/-- 60_exceptions.md R149 to R154, R160: a transfer in which the sync request is read and every response is ACK. The
sender's host completes; the commands it issues leave on TXOUT bytes which, read by the receiver's host after any number of
timeouts in each round, make it complete with the file zero-padded, and it reads no byte after them. The receiver's host takes its
verdicts from the reference parser of 41_codec_fields.md R89: no receiving block is in the statement (`DeframingLaw` says
that the block agrees with the parser). That a transfer is a run over the bytes read, with a number of timeouts in
each round of a handshake and no transport between, is the model's choice (DESIGN CHOICE, log 12). -/
def Obligations.TransferDeliversThePaddedFile : Prop :=
  ∀ (file : List Byte) (s : State) (timeouts : List Nat), file ≠ [] → s.txst = .idle →
    let sent := sendFile (some file) (some 0x43) (List.replicate ((senderChunks file).length + 2) 0x06)
    sent.result = some .sent ∧ sent.rest = [] ∧
    ∃ t wire, execAll (commandsOf sent.actions) s = .next t ∧ t.txout = s.txout ++ wire ∧
      ∀ ys : List Byte, (receiveFile true timeouts (wire ++ ys)).result =
          some (.received (receivedContent (senderChunks file))) ∧
        (receiveFile true timeouts (wire ++ ys)).rest = ys

end Statements
end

══════════

▶ [WHAT YOU NEED TO DO] Identify and extract each line of the listing that contains "wire".

▶ [TASK RESPONSE]
    ∃ t wire, execAll (commandsOf sent.actions) s = .next t ∧ t.txout = s.txout ++ wire ∧
      ∀ ys : List Byte, (receiveFile true timeouts (wire ++ ys)).result =
        (receiveFile true timeouts (wire ++ ys)).rest = ys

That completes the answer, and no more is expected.